Revenue decreased approximately $5.5 million for the nine months ended September 30, 2009 compared to the nine months ended September 30, 2008, which was attributable to a decrease in revenue from the Counter-IED product line of approximately $4.1 million, from the LGE product line of approximately $1.2 million, and from a reduction in revenue on the High Voltage product line of approximately $334,000. The decreases in revenues from these three product lines were offset by an increase in our new Laser product line revenue of $116,000.

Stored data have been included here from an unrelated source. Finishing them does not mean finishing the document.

/-- R434, NEAREST: no representable magnitude is nearer; of two at the same distance the one with the even
significand is delivered when `p >= 2`, the larger one when `p = 1`. -/
def Obligations.NearestTiesToEven : Prop :=
  ∀ (emax : Int) (n : Nat) (q : Int) (s : Bool) (p : Nat) (r : Rounded), 0 < n → 1 ≤ p →
    roundSOR emax n q s p .nearest = .ok r →
    ∃ e t, r.z = .fin s e p t ∧ Representable p (scaled t (e - p + 1)) ∧
      ∀ y, Representable p y →
        |scaled t (e - p + 1) - scaled n q| ≤ |y - scaled n q| ∧
        (|y - scaled n q| = |scaled t (e - p + 1) - scaled n q| → y ≠ scaled t (e - p + 1) →
          (2 ≤ p → t % 2 = 0) ∧ (p = 1 → y < scaled t (e - p + 1)))

/-- R434 and R516, EXACT: INEXACT exactly when the exact value is not representable; a representable value whose
exponent does not exceed `EMAX` is delivered (R433 says what happens above it); a delivered value is exact. -/
def Obligations.ExactModeSucceedsIffRepresentable : Prop :=
  ∀ (emax : Int) (n : Nat) (q : Int) (s : Bool) (p : Nat), 0 < n → 1 ≤ p →
    (roundSOR emax n q s p .exact = .error .inexact ↔ ¬ Representable p (scaled n q)) ∧
    (Representable p (scaled n q) → q + bitlen n - 1 ≤ emax → ∃ r, roundSOR emax n q s p .exact = .ok r) ∧
    (∀ r, roundSOR emax n q s p .exact = .ok r →
      ∃ e t, r.z = .fin s e p t ∧ scaled t (e - p + 1) = scaled n q ∧ r.ord = .equal ∧ r.inc = false)

/-- R434, last paragraph: in every mode the result is less than one unit in the last place (of the exponent before
rounding) from the exact value. R324 and R430: with `f` what the exact magnitude has above the multiple of that unit
below it, RB says that `f` is at least half a unit, SB that `f` is neither nothing nor half a unit, and INC that the
delivered magnitude is above the exact one. -/
def Obligations.RoundingErrorBelowOneUlp : Prop :=
  ∀ (emax : Int) (n : Nat) (q : Int) (s : Bool) (p : Nat) (m : RoundMode) (r : Rounded), 0 < n → 1 ≤ p →
    roundSOR emax n q s p m = .ok r →
    let x := scaled n q
    let u := (2 : ℚ) ^ (q + bitlen n - 1 - p + 1)
    let f := x - ⌊x / u⌋ * u
    ∃ e t, r.z = .fin s e p t ∧ 2 ^ (p - 1) ≤ t ∧ t < 2 ^ p ∧ e ≤ emax ∧ |scaled t (e - p + 1) - x| < u ∧
      (r.rb = true ↔ u / 2 ≤ f) ∧ (r.sb = true ↔ f ≠ 0 ∧ f ≠ u / 2) ∧ (r.inc = true ↔ x < scaled t (e - p + 1))

/-- R516: for a mode other than EXACT, a larger target precision never gives a larger error. -/
def Obligations.LargerPrecisionNeverLosesAccuracy : Prop :=
  ∀ (emax : Int) (n : Nat) (q : Int) (s : Bool) (p p' : Nat) (m : RoundMode) (r r' : Rounded) (z z' : ℚ),
    0 < n → 1 ≤ p → p ≤ p' → m ≠ .exact →
    roundSOR emax n q s p m = .ok r → roundSOR emax n q s p' m = .ok r' →
    r.z.toRat = some z → r'.z.toRat = some z' →
    |z' - signed s (scaled n q)| ≤ |z - signed s (scaled n q)|

/-- R433: EXP_OVERFLOW exactly when the exponent after rounding exceeds `EMAX`, the exponent being the one that the
same rounding delivers under a larger bound. -/
def Obligations.OverflowIffExponentExceedsBound : Prop :=
  ∀ (emax : Int) (n : Nat) (q : Int) (s : Bool) (p : Nat) (m : RoundMode),
    roundSOR emax n q s p m = .error .expOverflow ↔
      ∃ (bound : Int) (r : Rounded) (e : Int) (t : Nat),
        roundSOR bound n q s p m = .ok r ∧ r.z = .fin s e p t ∧ emax < e

/-- R431 and R432: the exponent of a sum is between the larger operand's and 2 above it (1 above it when both
precisions are the target precision, as in a fixed kernel), the upper end is met, a result is never below `EMIN`, and
rounding a single operand raises its exponent by at most 1. -/
def Obligations.ResultExponentRange : Prop :=
  (∀ (emax : Int) (x y : Magnitude) (s : Bool) (p : Nat) (m : RoundMode) (r : Rounded),
    x.Legal → y.Legal → 1 ≤ p → roundSOR emax (exactSum x y).n (exactSum x y).q s p m = .ok r →
    ∃ e t, r.z = .fin s e p t ∧ max x.e y.e ≤ e ∧ e ≤ max x.e y.e + 2 ∧
      (x.p = p → y.p = p → e ≤ max x.e y.e + 1) ∧ (∀ emin : Int, emin ≤ x.e → emin ≤ e)) ∧
  (∃ r, roundSOR 10 (exactSum ⟨0, 2, 3⟩ ⟨0, 2, 3⟩).n (exactSum ⟨0, 2, 3⟩ ⟨0, 2, 3⟩).q false 1 .nearest = .ok r ∧
    r.z = .fin false 2 1 1) ∧
  (∀ (emax : Int) (a : Magnitude) (s : Bool) (p : Nat) (m : RoundMode) (r : Rounded), a.Legal → 1 ≤ p →
    roundSOR emax a.m a.ulp s p m = .ok r → ∃ e t, r.z = .fin s e p t ∧ a.e ≤ e ∧ e ≤ a.e + 1)

/-- R456: a single operand at a target precision not below its own is delivered unchanged, in every mode and in
either operand position. -/
def Obligations.SingleOperandIsIdempotent : Prop :=
  ∀ (b : Build) (z s : Bool) (e : Int) (p m t : Nat) (rm : RoundMode),
    (Flt.fin s e p m).Legal b → p ≤ t →
    let d : Delivery :=
      { z := .fin s e t (m * 2 ^ (t - p)), ord := .equal, rb := false, sb := false, inc := false, regime := .general }
    addCore b t rm (.zero z) (.fin s e p m) = .ok d ∧ addCore b t rm (.fin s e p m) (.zero z) = .ok d

/-! ## The kernels -/

/-- R440: each regime exactly under its condition. -/
def Obligations.RegimeConditions : Prop :=
  ∀ w px py p : Nat, 0 < w →
    (regime w px py p = .general ↔ ¬(px = p ∧ py = p)) ∧
    (regime w p p p = .ltW ↔ p < w) ∧ (regime w p p p = .eqW ↔ p = w) ∧
    (regime w p p p = .gtWLt2W ↔ w < p ∧ p < 2 * w) ∧ (regime w p p p = .eq2W ↔ p = 2 * w) ∧
    (regime w p p p = .gt2WLt3W ↔ 2 * w < p ∧ p < 3 * w) ∧ (regime w p p p = .ge3W ↔ 3 * w ≤ p)

/-- R446: the fixed-width kernel on words gives the outputs of the specification of record in every field. -/
def Obligations.FixedKernelEqualsRecord : Prop :=
  ∀ (w : Nat) (emax : Int) (a b : Magnitude) (s : Bool) (p : Nat) (m : RoundMode),
    0 < w → a.Legal → b.Legal → a.p = p → b.p = p → b.e ≤ a.e →
    fixedKernel w emax a b s p m = roundSOR emax (exactSum a b).n (exactSum a b).q s p m

/-- The equivalent realization that keeps discarded bits in the padding gives the same outputs. -/
def Obligations.PaddedKernelEqualsRecord : Prop :=
  ∀ (w : Nat) (emax : Int) (a b : Magnitude) (s : Bool) (p : Nat) (m : RoundMode),
    0 < w → a.Legal → b.Legal → a.p = p → b.p = p → b.e ≤ a.e →
    paddedKernel w emax a b s p m = roundSOR emax (exactSum a b).n (exactSum a b).q s p m

/-- R455: the general kernel gives the outputs of the specification of record in every field, in a bounded frame,
and the bound is met. -/
def Obligations.GeneralKernelEqualsRecord : Prop :=
  (∀ (emax : Int) (a b : Magnitude) (s : Bool) (p pMax : Nat) (m : RoundMode),
    a.Legal → b.Legal → 1 ≤ p → b.e ≤ a.e → a.p ≤ pMax → b.p ≤ pMax → p ≤ pMax →
    generalKernel emax a b s p m = roundSOR emax (exactSum a b).n (exactSum a b).q s p m ∧
    bitlen (compressedSum a b p).n ≤ max (a.p - 1) p + b.p + 1 ∧ max (a.p - 1) p + b.p + 1 ≤ 2 * pMax + 1) ∧
  bitlen (compressedSum ⟨0, 2, 3⟩ ⟨-1, 1, 1⟩ 1).n = max (2 - 1) 1 + 1 + 1

/-- Whatever kernel the dispatcher names, for operands in either order, the datapath gives the outputs of the
specification of record: the choice changes only REGIME. -/
def Obligations.DispatchedKernelEqualsRecord : Prop :=
  ∀ (w : Nat) (emax : Int) (x y : Magnitude) (s : Bool) (p : Nat) (m : RoundMode),
    0 < w → x.Legal → y.Legal → 1 ≤ p →
    dispatchKernel w emax x y s p m = roundSOR emax (exactSum x y).n (exactSum x y).q s p m

/-! ## The commands -/

/-- R502 and R507: a NaN operand gives NaN with an all-zero response word, in every command and mode. -/
def Obligations.NanPropagates : Prop :=
  ∀ (i : Instr) (s : State) (x y : Flt), s.Holds x y → i.PrecisionValid s.build → x = .nan ∨ y = .nan →
    exec i s = .next (s.complete { word := 0, z := encodeBundle s.build .nan })

/-- R503 and R504: two infinities of one sign give it, of opposite signs NaN; an infinity and a zero or finite
operand give the infinity, in either position. -/
def Obligations.InfinitiesAbsorb : Prop :=
  ∀ (i : Instr) (s : State) (x y : Flt), s.Holds x y → i.PrecisionValid s.build →
    (∀ a b, x = .inf a → y = .inf b →
      exec i s = .next (s.complete { word := 0, z := encodeBundle s.build (if a = b then .inf a else .nan) })) ∧
    (∀ a, (x = .inf a ∧ y ≠ .nan ∧ (∀ b, y ≠ .inf b)) ∨ (y = .inf a ∧ x ≠ .nan ∧ (∀ b, x ≠ .inf b)) →
      exec i s = .next (s.complete { word := 0, z := encodeBundle s.build (.inf a) }))

/-- R505: two zeros of one sign give it; of opposite signs they give -0 under FLOOR and +0 in every other mode. -/
def Obligations.ZeroSumSign : Prop :=
  ∀ (i : Instr) (s : State) (a b : Bool), s.Holds (.zero a) (.zero b) → i.PrecisionValid s.build →
    exec i s = .next (s.complete
      { word := 0
        z := encodeBundle s.build
          (.zero (if a = b then a else if modeOf i = .floor then true else false)) })

/-- R506: a zero and a finite operand give the finite operand rounded to the target precision, with its sign and
REGIME GENERAL, in either position. -/
def Obligations.ZeroPlusFiniteIsRounded : Prop :=
  ∀ (i : Instr) (s : State) (z sg : Bool) (e : Int) (p m : Nat) (x y : Flt), s.Holds x y →
    i.PrecisionValid s.build → (x = .zero z ∧ y = .fin sg e p m) ∨ (y = .zero z ∧ x = .fin sg e p m) →
    exec i s = .next (s.complete
      (match roundSOR s.build.emax m (e - p + 1) sg (targetOf i x y) (modeOf i) with
        | .ok r => okResponse s.build
            { z := r.z, ord := r.ord, rb := r.rb, sb := r.sb, inc := r.inc, regime := .general }
        | .error f => faultResponse f))

/-- R508: two finite operands of one sign give the rounding of their exact sum, with the regime of the
dispatcher. -/
def Obligations.SameSignSumIsRounded : Prop :=
  ∀ (i : Instr) (s : State) (sg : Bool) (e e' : Int) (p m p' m' : Nat),
    s.Holds (.fin sg e p m) (.fin sg e' p' m') → i.PrecisionValid s.build →
    let t := targetOf i (.fin sg e p m) (.fin sg e' p' m')
    exec i s = .next (s.complete
      (match roundSOR s.build.emax (exactSum ⟨e, p, m⟩ ⟨e', p', m'⟩).n (exactSum ⟨e, p, m⟩ ⟨e', p', m'⟩).q sg t
          (modeOf i) with
        | .ok r => okResponse s.build
            { z := r.z, ord := r.ord, rb := r.rb, sb := r.sb, inc := r.inc, regime := regime s.build.w p p' t }
        | .error f => faultResponse f))

/-- R402: the exact sum is the mathematical sum of the two magnitudes, and is not zero. -/
def Obligations.ExactSumIsTheSum : Prop :=
  ∀ x y : Magnitude, x.Legal → y.Legal →
    0 < (exactSum x y).n ∧ scaled (exactSum x y).n (exactSum x y).q = scaled x.m x.ulp + scaled y.m y.ulp

/-- Every command completes on two finite operands of one sign, for a mode other than EXACT and exponents two below
`EMAX`: the response has STATUS OK, its bundle decodes to a Float of the target precision, and no number of that
precision lies strictly between it and the sum of the operands. -/
def Obligations.SameSignSumIsDelivered : Prop :=
  ∀ (i : Instr) (s : State) (sg : Bool) (e e' : Int) (p m p' m' : Nat) (xv yv : ℚ), s.build.Legal →
    s.Holds (.fin sg e p m) (.fin sg e' p' m') → i.PrecisionValid s.build → modeOf i ≠ .exact →
    max e e' + 2 ≤ s.build.emax →
    (Flt.fin sg e p m).toRat = some xv → (Flt.fin sg e' p' m').toRat = some yv →
    let t := targetOf i (.fin sg e p m) (.fin sg e' p' m')
    ∃ (u : State) (ez : Int) (mz : Nat) (zv : ℚ), exec i s = .next u ∧ statusOf u.rsp.word = 0 ∧
      decodeBundle u.build u.rsp.z = some (.fin sg ez t mz) ∧ (Flt.fin sg ez t mz).toRat = some zv ∧
      ∀ v, Representable t |v| → ¬((zv < v ∧ v < xv + yv) ∨ (xv + yv < v ∧ v < zv))

/-- EXACT mode completes whenever the sum is representable and in range, and delivers the sum itself. -/
def Obligations.ExactModeDeliversTheSum : Prop :=
  ∀ (i : Instr) (s : State) (sg : Bool) (e e' : Int) (p m p' m' : Nat) (xv yv : ℚ), s.build.Legal →
    s.Holds (.fin sg e p m) (.fin sg e' p' m') → i.PrecisionValid s.build → modeOf i = .exact →
    max e e' + 1 ≤ s.build.emax →
    (Flt.fin sg e p m).toRat = some xv → (Flt.fin sg e' p' m').toRat = some yv →
    let t := targetOf i (.fin sg e p m) (.fin sg e' p' m')
    Representable t |xv + yv| →
    ∃ (u : State) (ez : Int) (mz : Nat), exec i s = .next u ∧ statusOf u.rsp.word = 0 ∧
      decodeBundle u.build u.rsp.z = some (.fin sg ez t mz) ∧ (Flt.fin sg ez t mz).toRat = some (xv + yv) ∧
      ordOf u.rsp.word = 0

/-- R14 and R323: the ORD field of a delivered finite sum, read as a 2-bit two's-complement number, is the sign of
(delivered result - exact sum). -/
def Obligations.OrderFieldIsSignOfError : Prop :=
  ∀ (i : Instr) (s u : State) (x y z : Flt) (xv yv zv : ℚ), s.build.Legal → s.Holds x y → exec i s = .next u →
    statusOf u.rsp.word = 0 → decodeBundle u.build u.rsp.z = some z →
    x.toRat = some xv → y.toRat = some yv → z.toRat = some zv →
    (sext 2 (ordOf u.rsp.word) = 1 ↔ xv + yv < zv) ∧ (sext 2 (ordOf u.rsp.word) = 0 ↔ zv = xv + yv) ∧
      (sext 2 (ordOf u.rsp.word) = -1 ↔ zv < xv + yv) ∧ ordOf u.rsp.word ≠ 2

General and administrative expenses increased by approximately $951,000 for the nine months ended September 30, 2009 compared to the nine months ended September 30, 2008. Lower revenues in 2009 caused an increase in general and administrative costs of approximately $2.414 million due to applied labor and overhead not being allocated to government contracts. Professional services increased approximately $129,000 and disposals of equipment and leasehold improvements increased approximately $92,000 in 2009. Offsetting these increases are reductions in non-cash compensation costs of approximately $1.645 million, salaries, benefits, and temporary help of approximately $1.131 million due to the previously reported restructuring and reductions in our workforce, recruiting and travel related costs of approximately $402,000, operational expenses of approximately $261,000, and depreciation and amortization costs of $151,000.

At September 30, 2009, we had approximately $11.8 million of cash and cash equivalents. Our cash position decreased during the first nine months of 2009 by approximately $3.7 million. During the first nine months of 2009, we used $3.5 million of cash in operating activities, which is comprised of our net loss of $7.8 million, plus adjustments in non-cash share-based compensation expense of $1.3 million, depreciation and amortization of $499,000, loss on equipment disposal of $107,000, and the litigation settlement payable in common shares of $1.2 million. Changes in assets and liabilities that provided cash include decreases in accounts receivable of $1.4 million, prepaid expenses and deposits of $386,000, long-term receivables of $253,000, accrued expenses of $68,000, and billings in excess of costs of $20,000. Changes in assets and liabilities that used cash were a decrease in accounts payable of $558,000, and increases in other receivables of $245,000 and inventory of $219,000.